As comunidades estão buscando o fortalecimento de suas capacidades para adequarem seus produtos às exigências de qualidade do mercado e estão estruturando as cadeias de produção, com apoios das instituições. Na Amazônia, as artesãs indígenas do Tupi Guaporé, localizadas nos estados de Rondônia e Mato Grosso, incluindo as artesãs de Coopaiter, lançaram um catálogo para dar visibilidade aos seus trabalhos, são dezenas de opções de biojoias, produtos de tecelagem, fibras naturais, cerâmicas, que apresentam a cultura de seus povos e os serviços socioambientais decorrentes de seus modos de vida.

Nesse sentido, Lana Paiter Suruí, representando as mulheres de Coopaiter, deixa a mensagem, "é essa compreensão que eu peço. Porque a loja está acostumada com viver de outra realidade. Mas a nossa realidade não é essa, a nossa realidade é bem diferente. É com esse respeito que a gente quer que as parcerias cheguem. Porque a gente não tá ali para ser mão de obra para as lojas crescerem, a gente tá ali para tentar ganhar o nosso pão, mas com respeito de cada pessoa que entra no nosso território. Porque ali não é só um artesanato que eu tô fazendo, ali uma história, ali todo um processo que eu faço, ali é todo todo o ritual que eu faço para ter, ali é a história dos meus pais, ali a história do povo Paiter Suruí, que hoje eu levo para minha vida. (...) Então se a gente for olhar um para o outro, a gente dá mais valor um para o outro, mas se eu chegar com olhar assim 'eu vou ganhar em cima de você', a gente não vai lugar nenhum."

Precisamos fomentar parcerias comerciais éticas com os povos da floresta. É preciso que empresas, empresários e investidores se sensibilizem para um novo modelo de negócio que tenha como valor a floresta em primeiro lugar. Povos indígenas já vivem a solução para o enfrentamento das mudanças climáticas: produzir ao mesmo tempo em que se conserva e respeita o meio ambiente.

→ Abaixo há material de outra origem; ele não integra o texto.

/-! ### State.undefine -/

@[simp] theorem State.undefine_pending (s : State) (a n : Nat) : (s.undefine a n).pending = s.pending := rfl
@[simp] theorem State.undefine_gate (s : State) (a n : Nat) : (s.undefine a n).gate = s.gate := rfl
@[simp] theorem State.undefine_uids (s : State) (a n : Nat) : (s.undefine a n).uids = s.uids := rfl
@[simp] theorem State.undefine_hostMem (s : State) (a n : Nat) : (s.undefine a n).hostMem = s.hostMem := rfl
@[simp] theorem State.undefine_regs (s : State) (a n : Nat) : (s.undefine a n).regs = s.regs := rfl
@[simp] theorem State.undefine_cores (s : State) (a n : Nat) : (s.undefine a n).cores = s.cores := rfl
@[simp] theorem State.undefine_writes (s : State) (a n : Nat) : (s.undefine a n).writes = s.writes := rfl
@[simp] theorem State.undefine_dppTurn (s : State) (a n : Nat) : (s.undefine a n).dppTurn = s.dppTurn := rfl
@[simp] theorem State.undefine_liftTurn (s : State) (a n : Nat) : (s.undefine a n).liftTurn = s.liftTurn := rfl
@[simp] theorem State.undefine_stopped (s : State) (a n : Nat) : (s.undefine a n).stopped = s.stopped := rfl
@[simp] theorem State.undefine_epochTable (s : State) (a n : Nat) : (s.undefine a n).epochTable = s.epochTable := rfl
@[simp] theorem State.undefine_counters (s : State) (a n : Nat) : (s.undefine a n).counters = s.counters := rfl
@[simp] theorem State.undefine_contexts (s : State) (a n : Nat) : (s.undefine a n).contexts = s.contexts := rfl
@[simp] theorem State.undefine_models (s : State) (a n : Nat) : (s.undefine a n).models = s.models := rfl
@[simp] theorem State.undefine_jobs (s : State) (a n : Nat) : (s.undefine a n).jobs = s.jobs := rfl
@[simp] theorem State.undefine_fences (s : State) (a n : Nat) : (s.undefine a n).fences = s.fences := rfl
@[simp] theorem State.undefine_raises (s : State) (a n : Nat) : (s.undefine a n).raises = s.raises := rfl
@[simp] theorem State.undefine_heldWrites (s : State) (a n : Nat) : (s.undefine a n).heldWrites = s.heldWrites := rfl
@[simp] theorem State.undefine_ringWork (s : State) (a n : Nat) : (s.undefine a n).ringWork = s.ringWork := rfl
@[simp] theorem State.undefine_ringIds (s : State) (a n : Nat) : (s.undefine a n).ringIds = s.ringIds := rfl
@[simp] theorem State.undefine_standing (s : State) (a n : Nat) : (s.undefine a n).standing = s.standing := rfl
@[simp] theorem State.undefine_withdrawn (s : State) (a n : Nat) : (s.undefine a n).withdrawn = s.withdrawn := rfl
@[simp] theorem State.undefine_host (s : State) (a n : Nat) : (s.undefine a n).host = s.host := rfl
@[simp] theorem State.undefine_ports (s : State) (a n : Nat) : (s.undefine a n).ports = s.ports := rfl
@[simp] theorem State.undefine_streams (s : State) (a n : Nat) : (s.undefine a n).streams = s.streams := rfl
@[simp] theorem State.undefine_pipeTurn (s : State) (a n : Nat) : (s.undefine a n).pipeTurn = s.pipeTurn := rfl
@[simp] theorem State.undefine_enc (s : State) (a n : Nat) : (s.undefine a n).enc = s.enc := rfl
@[simp] theorem State.undefine_encOrder (s : State) (a n : Nat) : (s.undefine a n).encOrder = s.encOrder := rfl
@[simp] theorem State.undefine_net (s : State) (a n : Nat) : (s.undefine a n).net = s.net := rfl
@[simp] theorem State.undefine_dmc (s : State) (a n : Nat) : (s.undefine a n).dmc = s.dmc := rfl
@[simp] theorem State.undefine_links (s : State) (a n : Nat) : (s.undefine a n).links = s.links := rfl
@[simp] theorem State.undefine_gates (s : State) (a n : Nat) : (s.undefine a n).gates = s.gates := rfl
@[simp] theorem State.undefine_rink (s : State) (a n : Nat) : (s.undefine a n).rink = s.rink := rfl
@[simp] theorem State.undefine_lodge (s : State) (a n : Nat) : (s.undefine a n).lodge = s.lodge := rfl
@[simp] theorem State.undefine_power (s : State) (a n : Nat) : (s.undefine a n).power = s.power := rfl
@[simp] theorem State.undefine_reports (s : State) (a n : Nat) : (s.undefine a n).reports = s.reports := rfl
@[simp] theorem State.undefine_reservedUsed (s : State) (a n : Nat) : (s.undefine a n).reservedUsed = s.reservedUsed := rfl
@[simp] theorem State.undefine_deltas (s : State) (a n : Nat) : (s.undefine a n).deltas = s.deltas := rfl
@[simp] theorem State.undefine_board (s : State) (a n : Nat) : (s.undefine a n).board = s.board := rfl

/-! ### Core.setG -/

@[simp] theorem Core.setG_p (c : Core) (i : BitVec 5) (v : W64) : (c.setG i v).p = c.p := by unfold Core.setG; split <;> rfl
@[simp] theorem Core.setG_pc (c : Core) (i : BitVec 5) (v : W64) : (c.setG i v).pc = c.pc := by unfold Core.setG; split <;> rfl
@[simp] theorem Core.setG_loops (c : Core) (i : BitVec 5) (v : W64) : (c.setG i v).loops = c.loops := by unfold Core.setG; split <;> rfl
@[simp] theorem Core.setG_istore (c : Core) (i : BitVec 5) (v : W64) : (c.setG i v).istore = c.istore := by unfold Core.setG; split <;> rfl
@[simp] theorem Core.setG_dstore (c : Core) (i : BitVec 5) (v : W64) : (c.setG i v).dstore = c.dstore := by unfold Core.setG; split <;> rfl
@[simp] theorem Core.setG_phase (c : Core) (i : BitVec 5) (v : W64) : (c.setG i v).phase = c.phase := by unfold Core.setG; split <;> rfl
@[simp] theorem Core.setG_tile (c : Core) (i : BitVec 5) (v : W64) : (c.setG i v).tile = c.tile := by unfold Core.setG; split <;> rfl
@[simp] theorem Core.setG_seats (c : Core) (i : BitVec 5) (v : W64) : (c.setG i v).seats = c.seats := by unfold Core.setG; split <;> rfl
@[simp] theorem Core.setG_accesses (c : Core) (i : BitVec 5) (v : W64) : (c.setG i v).accesses = c.accesses := by unfold Core.setG; split <;> rfl
@[simp] theorem Core.setG_tokens (c : Core) (i : BitVec 5) (v : W64) : (c.setG i v).tokens = c.tokens := by unfold Core.setG; split <;> rfl
@[simp] theorem Core.setG_queues (c : Core) (i : BitVec 5) (v : W64) : (c.setG i v).queues = c.queues := by unfold Core.setG; split <;> rfl
@[simp] theorem Core.setG_lastAppended (c : Core) (i : BitVec 5) (v : W64) : (c.setG i v).lastAppended = c.lastAppended := by unfold Core.setG; split <;> rfl
@[simp] theorem Core.setG_stationary (c : Core) (i : BitVec 5) (v : W64) : (c.setG i v).stationary = c.stationary := by unfold Core.setG; split <;> rfl
@[simp] theorem Core.setG_shadow (c : Core) (i : BitVec 5) (v : W64) : (c.setG i v).shadow = c.shadow := by unfold Core.setG; split <;> rfl
@[simp] theorem Core.setG_acc (c : Core) (i : BitVec 5) (v : W64) : (c.setG i v).acc = c.acc := by unfold Core.setG; split <;> rfl
@[simp] theorem Core.setG_chain (c : Core) (i : BitVec 5) (v : W64) : (c.setG i v).chain = c.chain := by unfold Core.setG; split <;> rfl
@[simp] theorem Core.setG_port (c : Core) (i : BitVec 5) (v : W64) : (c.setG i v).port = c.port := by unfold Core.setG; split <;> rfl
@[simp] theorem Core.setG_vregs (c : Core) (i : BitVec 5) (v : W64) : (c.setG i v).vregs = c.vregs := by unfold Core.setG; split <;> rfl
@[simp] theorem Core.setG_wbuf (c : Core) (i : BitVec 5) (v : W64) : (c.setG i v).wbuf = c.wbuf := by unfold Core.setG; split <;> rfl
@[simp] theorem Core.setG_wrows (c : Core) (i : BitVec 5) (v : W64) : (c.setG i v).wrows = c.wrows := by unfold Core.setG; split <;> rfl
@[simp] theorem Core.setG_wgeom (c : Core) (i : BitVec 5) (v : W64) : (c.setG i v).wgeom = c.wgeom := by unfold Core.setG; split <;> rfl
@[simp] theorem Core.setG_skew (c : Core) (i : BitVec 5) (v : W64) : (c.setG i v).skew = c.skew := by unfold Core.setG; split <;> rfl
@[simp] theorem Core.setG_skewTail (c : Core) (i : BitVec 5) (v : W64) : (c.setG i v).skewTail = c.skewTail := by unfold Core.setG; split <;> rfl
@[simp] theorem Core.setG_matrixActivity (c : Core) (i : BitVec 5) (v : W64) : (c.setG i v).matrixActivity = c.matrixActivity := by unfold Core.setG; split <;> rfl
@[simp] theorem Core.setG_vectorActivity (c : Core) (i : BitVec 5) (v : W64) : (c.setG i v).vectorActivity = c.vectorActivity := by unfold Core.setG; split <;> rfl
@[simp] theorem Core.setG_haltGate (c : Core) (i : BitVec 5) (v : W64) : (c.setG i v).haltGate = c.haltGate := by unfold Core.setG; split <;> rfl
@[simp] theorem Core.setG_haltKey (c : Core) (i : BitVec 5) (v : W64) : (c.setG i v).haltKey = c.haltKey := by unfold Core.setG; split <;> rfl
@[simp] theorem Core.setG_halting (c : Core) (i : BitVec 5) (v : W64) : (c.setG i v).halting = c.halting := by unfold Core.setG; split <;> rfl
@[simp] theorem Core.setG_chainAppended (c : Core) (i : BitVec 5) (v : W64) : (c.setG i v).chainAppended = c.chainAppended := by unfold Core.setG; split <;> rfl
@[simp] theorem Core.setG_geomAppended (c : Core) (i : BitVec 5) (v : W64) : (c.setG i v).geomAppended = c.geomAppended := by unfold Core.setG; split <;> rfl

"Eu acho que tem solução sim, mas a gente não tem apoio para isso. Os investidores escolhem apoiar o nível de amadurecimento que tem potencial de escala. Nós estamos completamente fora do critério, nós somos obrigados então a se enquadrar nos critérios, o [nosso] modelo de pensamento é diferente. Os indígenas já têm potencial e têm muitas iniciativas relacionadas a isso. É preciso encontrar investimento para organização, é somente assim que a gente tem conseguido também para chamar atenção, mas sempre com muita determinação de manter a diferença, a especificidade, o conceito próprio e a lógica própria, para tentar influenciar positivamente outras iniciativas... quando propomos uma coisa completamente diferente que as pessoas não conseguem enxergar, elas não apostam porque não têm esperança, nem referência nenhuma. A gente precisa encontrar investidores que apostem para produzir coisas novas." conclui André Baniwa.